ALS is a rapidly progressive, age-associated, and rare disease without an effective treatment. ALS patients usually expire within 2-5 years after diagnosis. Current FDA-approved drugs for ALS do not reverse any neuro-degeneration from patients, and some treated patients even showed no clinical benefit outcome. The use of advanced bioinformatics techniques
and deep learning, which showed promising results in many research areas, address the urgent need to develop new therapeutics for ALS.

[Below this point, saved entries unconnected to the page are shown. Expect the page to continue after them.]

-- ==== Sys2Proof/Laws/Selection.lean ====
section
/-! SUPPORT. The selection order ≺ is a strict total order (rule R121), `least` is the ≺-least element
of a set, and the two operations on LIVE add and remove one index. -/

namespace Sys2Proof.Machine

variable (h : Htb)

theorem Htb.precedes_iff {i j : Nat} :
    h.precedes i j = true ↔ (h.nodeAt i).freq.toNat < (h.nodeAt j).freq.toNat ∨
      ((h.nodeAt i).freq.toNat = (h.nodeAt j).freq.toNat ∧ i < j) := by
  simp [Htb.precedes, ← BitVec.toNat_inj]

theorem Htb.precedes_irrefl (i : Nat) : h.precedes i i = false := by
  simp [Htb.precedes]

theorem Htb.precedes_trans {i j k : Nat} (hij : h.precedes i j = true)
    (hjk : h.precedes j k = true) : h.precedes i k = true := by
  rw [Htb.precedes_iff] at *; omega

theorem Htb.precedes_total {i j : Nat} (hij : i ≠ j) :
    h.precedes i j = true ∨ h.precedes j i = true := by
  simp only [Htb.precedes_iff]; omega

theorem Htb.precedes_of_not {i j : Nat} (hij : i ≠ j) (hn : h.precedes j i = false) :
    h.precedes i j = true := by
  rcases h.precedes_total hij with h1 | h1
  · exact h1
  · rw [h1] at hn; cases hn

/-- The least element is missing only where the set is empty. -/
theorem Htb.least_eq_none {l : List Nat} : h.least l = none ↔ l = [] := by
  cases l with
  | nil => simp [Htb.least]
  | cons i l =>
    simp only [Htb.least, reduceCtorEq, iff_false]
    split
    · simp
    · split <;> simp

/-- The least element is an element. -/
theorem Htb.least_mem {l : List Nat} {a : Nat} (ha : h.least l = some a) : a ∈ l := by
  induction l generalizing a with
  | nil => cases ha
  | cons i l ih =>
    simp only [Htb.least] at ha
    split at ha
    · injection ha with ha; exact ha ▸ List.mem_cons_self ..
    · rename_i j hj
      split at ha
      · injection ha with ha; exact ha ▸ List.mem_cons_of_mem _ (ih hj)
      · injection ha with ha; exact ha ▸ List.mem_cons_self ..

/-- The least element comes before every other element (R121). -/
theorem Htb.least_precedes {l : List Nat} {a : Nat} (ha : h.least l = some a) :
    ∀ i ∈ l, i ≠ a → h.precedes a i = true := by
  induction l generalizing a with
  | nil => cases ha
  | cons x l ih =>
    simp only [Htb.least] at ha
    split at ha
    · rename_i hn
      injection ha with ha
      have hl := h.least_eq_none.mp hn
      intro i hi hne
      subst hl ha
      simp at hi; exact absurd hi hne
    · rename_i j hj
      split at ha
      · rename_i hji
        injection ha with ha
        subst ha
        intro i hi hne
        rcases List.mem_cons.mp hi with rfl | hi
        · exact hji
        · exact ih hj i hi hne
      · rename_i hji
        injection ha with ha
        subst ha
        intro i hi hne
        rcases List.mem_cons.mp hi with rfl | hi
        · exact absurd rfl hne
        · by_cases hxj : x = j
          · subst hxj; exact ih hj i hi hne
          · have hxj' := h.precedes_of_not hxj (by simpa using hji)
            by_cases hij : i = j
            · exact hij ▸ hxj'
            · exact h.precedes_trans hxj' (ih hj i hi hij)

@[simp] theorem mem_liveWithout {a i : Nat} {l : List Nat} :
    i ∈ liveWithout a l ↔ i ∈ l ∧ i ≠ a := by
  simp [liveWithout]

@[simp] theorem mem_liveWith {m i : Nat} {l : List Nat} : i ∈ liveWith m l ↔ i = m ∨ i ∈ l := by
  induction l with
  | nil => simp [liveWith]
  | cons x l ih =>
    unfold liveWith
    split
    · simp
    · split
      · subst_vars; simp
      · simp only [List.mem_cons, ih]; tauto

theorem liveWithout_rising {l : List Nat} (hl : l.Pairwise (· < ·)) (a : Nat) :
    (liveWithout a l).Pairwise (· < ·) := hl.filter _

theorem liveWith_rising {l : List Nat} (hl : l.Pairwise (· < ·)) (m : Nat) :
    (liveWith m l).Pairwise (· < ·) := by
  induction l with
  | nil => simp [liveWith]
  | cons x l ih =>
    rw [List.pairwise_cons] at hl
    unfold liveWith
    split
    · rename_i hm
      refine List.pairwise_cons.mpr ⟨?_, List.pairwise_cons.mpr hl⟩
      intro i hi
      rcases List.mem_cons.mp hi with rfl | hi
      · exact hm
      · exact lt_trans hm (hl.1 i hi)
    · split
      · exact List.pairwise_cons.mpr hl
      · refine List.pairwise_cons.mpr ⟨?_, ih hl.2⟩
        intro i hi
        rcases mem_liveWith.mp hi with rfl | hi
        · omega
        · exact hl.1 i hi

/-- A new highest index goes to the end. -/
theorem liveWith_above {l : List Nat} {m : Nat} (hm : ∀ i ∈ l, i < m) : liveWith m l = l ++ [m] := by
  induction l with
  | nil => rfl
  | cons x l ih =>
    have hx : x < m := hm x (List.mem_cons_self ..)
    unfold liveWith
    rw [if_neg (by omega), if_neg (by omega), ih fun i hi => hm i (List.mem_cons_of_mem _ hi)]
    rfl

/-- Taking a member out of a set without repeats leaves the sum of the others. -/
theorem sum_liveWithout {l : List Nat} {a : Nat} (hl : l.Nodup) (ha : a ∈ l) (f : Nat → Nat) :
    ((liveWithout a l).map f).sum + f a = (l.map f).sum := by
  induction l with
  | nil => cases ha
  | cons x l ih =>
    rw [List.nodup_cons] at hl
    by_cases hx : x = a
    · subst hx
      have : liveWithout x l = l := List.filter_eq_self.mpr fun i hi => by
        simp only [bne_iff_ne]; rintro rfl; exact hl.1 hi
      simp only [liveWithout, List.filter_cons, bne_self_eq_false, Bool.false_eq_true, if_false]
      rw [show l.filter (fun i => i != x) = l from this, List.map_cons, List.sum_cons]; omega
    · have ha' : a ∈ l := (List.mem_cons.mp ha).resolve_left (Ne.symm hx)
      have := ih hl.2 ha'
      simp only [liveWithout] at this
      simp only [liveWithout, List.filter_cons, bne_iff_ne, ne_eq, hx, not_false_eq_true, if_true,
        List.map_cons, List.sum_cons]
      omega

/-- Taking a member out of a set without repeats makes it one smaller. -/
theorem length_liveWithout {l : List Nat} {a : Nat} (hl : l.Nodup) (ha : a ∈ l) :
    (liveWithout a l).length + 1 = l.length := by
  have := sum_liveWithout hl ha fun _ => 1
  simpa using this

end Sys2Proof.Machine
end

In 2016, Insilico Medicine partnered with Above and Beyond (A&B), a patient-sponsored research organization that manages and funds research on ALS. Using the latest developments in AI, Insilico Medicine identified a range of novel targets for new drugs and drug repurposing candidates. Although we could not comprehensively conclude the efficacy of our proposed candidates due to patient confidentiality, we devoted time and effort as well as gained valuable experience in researching ALS. Insilico Medicine has been conducting researches on target discovery and drug repurposing with other interested parties using PandaOmicsTM. This website, presents some of these works.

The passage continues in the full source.